Download or read book Betrayal written by Dr. Carolyn LaDelle Bennett and published by Xlibris Corporation. This book was released on 2020-04-13 with total page 144 pages. Available in PDF, EPUB and Kindle. Book excerpt: Betrayal goes to the heart of US officials’ (and their partners’) self-serving injury to the health and welfare of the United States and the world. US public officials’ abandonment of public health for private wealth leaves the world and nation reeling from one USA-made (deliberate) crisis—of violence and disease, hunger and homelessness, deterioration and diminishment of quality conditions in workplaces and public education—to another. Their all-round acts of “legalized” corruption, their international crimes with impunity, and their deregulation-driven denial of essential needs such as clean water and air, food and work safety, shelter, and life itself constitute ultimate and everlasting betrayal. The nonfiction account in the areas of US politics, domestic affairs and foreign relations, leadership, law and democracy, and war and peace cites examples of callous, crisis-driven betrayal.

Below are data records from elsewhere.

/-- What a read of a flash slot's image brings (spec/12_mailboxes_and_service_cores.md R388, step 4): the bytes, or a read error. -/
inductive FlashImage where
  | readError
  | bytes (b : List (BitVec 8))
  deriving DecidableEq, Repr

/-- A flash slot (R387): its 512-byte header and the image that follows it. -/
structure BootSlot where
  header : List (BitVec 8)
  image : FlashImage
  deriving DecidableEq, Repr

/-- What host software has written into a function's configuration space beside Bus Master Enable (spec/11_host_rings.md R324):
SR-IOV's VF Enable and NumVFs (PF0's alone), MPS as 128 << n, MRRS as 128 << n, the ASPM control, the completion timeout range,
and whether errors are reported through AER. -/
structure PcieCfg where
  vfEnable : Bool := false
  numVfs : Fin 32 := 0
  mps : Fin 3 := 0
  mrrs : Fin 6 := 2
  aspm : Fin 4 := 0
  timeout : Fin 16 := 0
  aer : Bool := false
  deriving DecidableEq, Repr

/-- Where an injected frame comes from (spec/11_host_rings.md R348, spec/12_mailboxes_and_service_cores.md R380): an INJECT job of a
ring, with the read of its frame, or a service core. -/
inductive InjectSrc where
  | host (n : Fin 256) (r : HostRead)
  | core (k : Fin 8) (port : Fin 1024) (calcFcs : Bool) (frame : List (BitVec 8))
  deriving DecidableEq, Repr

/-- What a service core has done in a tick of the Annealer (spec/10_telemetry_and_counters.md R317): instructions retired, active
cycles, cache misses, branch mispredictions. -/
structure CoreWork where
  retired : BitVec 32
  cycles : BitVec 32
  misses : BitVec 32
  mispredictions : BitVec 32
  deriving DecidableEq, Repr

/-- What starts a power-on reset (spec/14_reset_and_startup.md R415). -/
inductive PowerOnCause where
  | vddAon | vddIo | pwrgd | refclkA
  deriving DecidableEq, Repr

/-- The sources that raise a fault in one MGMT clock, each with its syndrome (spec/13_spall_faults.md R397, R400): those of the
collector that the command names, and those of further collectors, in rising order. -/
structure FaultClock where
  own : List (BitVec 8 × BitVec 32)
  others : List (Fin 61 × List (BitVec 8 × BitVec 32)) := []
  deriving DecidableEq, Repr

/-- A parity error in a collector's registers, and whether it lies in its counter (spec/13_spall_faults.md R405). -/
structure ParityError where
  collector : Fin 61
  counter : Bool := false
  deriving DecidableEq, Repr

/-- A word of the one-time programmable memory (spec/13_spall_faults.md R393): a dword of the key hash, one of the two of the rollback
index, VMIN, the trimmed value of a coefficient. -/
inductive OtpWord where
  | key (i : Fin 12)
  | rollback (i : Fin 2)
  | vmin
  | trim (i : Fin 40)
  deriving DecidableEq, Repr

/-- What MEM_UC, CFG_PAR or INT_TIMEOUT has hit, where R393 (spec/13_spall_faults.md) gives an effect; the parts of a block are
named by their own numbers. -/
inductive Contained where
  /-- A frame that arrives at front-panel port `p`, or on side-port port `p`. -/
  | portFrame (p : Fin 1024)
  | auxFrame (p : Fin 4)
  /-- The packet of a pass, by its number in the model. -/
  | packet (pass : Nat)
  | emSlot (bank : Fin 2) (i : Fin 2097152)
  | lpmHandle (bank : Fin 2) (i : Fin 2097152)
  | flowCounter (i : Fin 1048576)
  /-- An entry of a parser's state table; a word of a pipeline instance's program bank, by target, stage and index as
  PIPE_IDX_ADDR names it. -/
  | parserWord (n : Fin 32) (bank : Fin 2) (i : Fin 512)
  | programWord (n : Fin 64) (bank : Fin 2) (target : Fin 3) (stage : Fin 16) (i : Fin 2048)
  | tcamEntry (i : Fin 49152)
  | meter (i : Fin 262144)
  | voq (v : Fin 393216)
  /-- A cell of a stored frame, by the frame's number in the model. -/
  | cell (pkt : Nat)
  /-- A batch of a spill context whose read is under way. -/
  | batchHeader (ctx : Nat) (seq : Nat)
  /-- A read, or a write, of a CXL port under way: as a poisoned read-back, or as an error completion. -/
  | cxlRead (port : Fin 4) (cells : List (Fin 64)) (lines : Fin 384)
  | cxlWrite (port : Fin 4)
  /-- An access of core `core` to the ARCHIVE region through a CXL port. -/
  | archiveAccess (port : Fin 4) (core : Fin 8)
  /-- A table job that reads or writes the TABLE_IMAGE region. -/
  | tableJob (job : Nat)
  | egrQueue (p : Fin 1024) (q : Fin 12)
  | gatherCtx (slot : Fin 4096) (step : BitVec 32) (seq : BitVec 16)
  | ring (n : Fin 256)
  | channel (c : Fin 64)
  | core (k : Fin 8)
  /-- Any other word: a register of the map, by its BAR0 offset. -/
  | word (off : BitVec 26)
  /-- Words with no offset: a word of queue `e`'s histogram, a dword of a place of the record buffer, a word of the OTP. -/
  | histWord (e : Fin 12288) (i : Fin 19)
  | recordWord (place : Fin 2048) (i : Fin 8)
  | otpWord (w : OtpWord)
  deriving DecidableEq, Repr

Complaining, Teasing, and Other Annoying Behaviors

Complaining, Teasing, and Other Annoying Behaviors
Author :
Publisher : Yale University Press
Total Pages : 216
Release :
ISBN-10 : 0300128746
ISBN-13 : 9780300128741
Rating : 4/5 (46 Downloads)

Book Synopsis Complaining, Teasing, and Other Annoying Behaviors by : Robin M. Kowalski

Download or read book Complaining, Teasing, and Other Annoying Behaviors written by Robin M. Kowalski and published by Yale University Press. This book was released on 2003-01-01 with total page 216 pages. Available in PDF, EPUB and Kindle. Book excerpt: Everyone has teased, nagged, betrayed, or lied to another person. Likewise, everyone has been the unfortunate object of such unpleasant behaviors. In this intriguing book, social psychologist Robin M. Kowalski examines the intricacies of six annoying interpersonal behaviors: complaining, teasing, breaches of propriety, worry and reassurance-seeking, lying, and betrayal. She considers the functions of these behaviors, the types of people who are inclined to do them, the consequences for victims and perpetrators, and the ways in which such behaviors might be curtailed.Complaining, Teasing, and Other Annoying Behaviors provides for the first time a multifaceted picture of common annoying behaviors. The book answers these questions and many others:• Why do people tease?• What are the consequences of annoying behaviors for the people involved?• Is there a positive side to irritating behaviors?• Are people more likely to lie to those close to them or to strangers?• Do excuses and apologies diminish the hurtful effect of unpleasant behaviors?• What is the relation of gender and culture to specific annoying acts?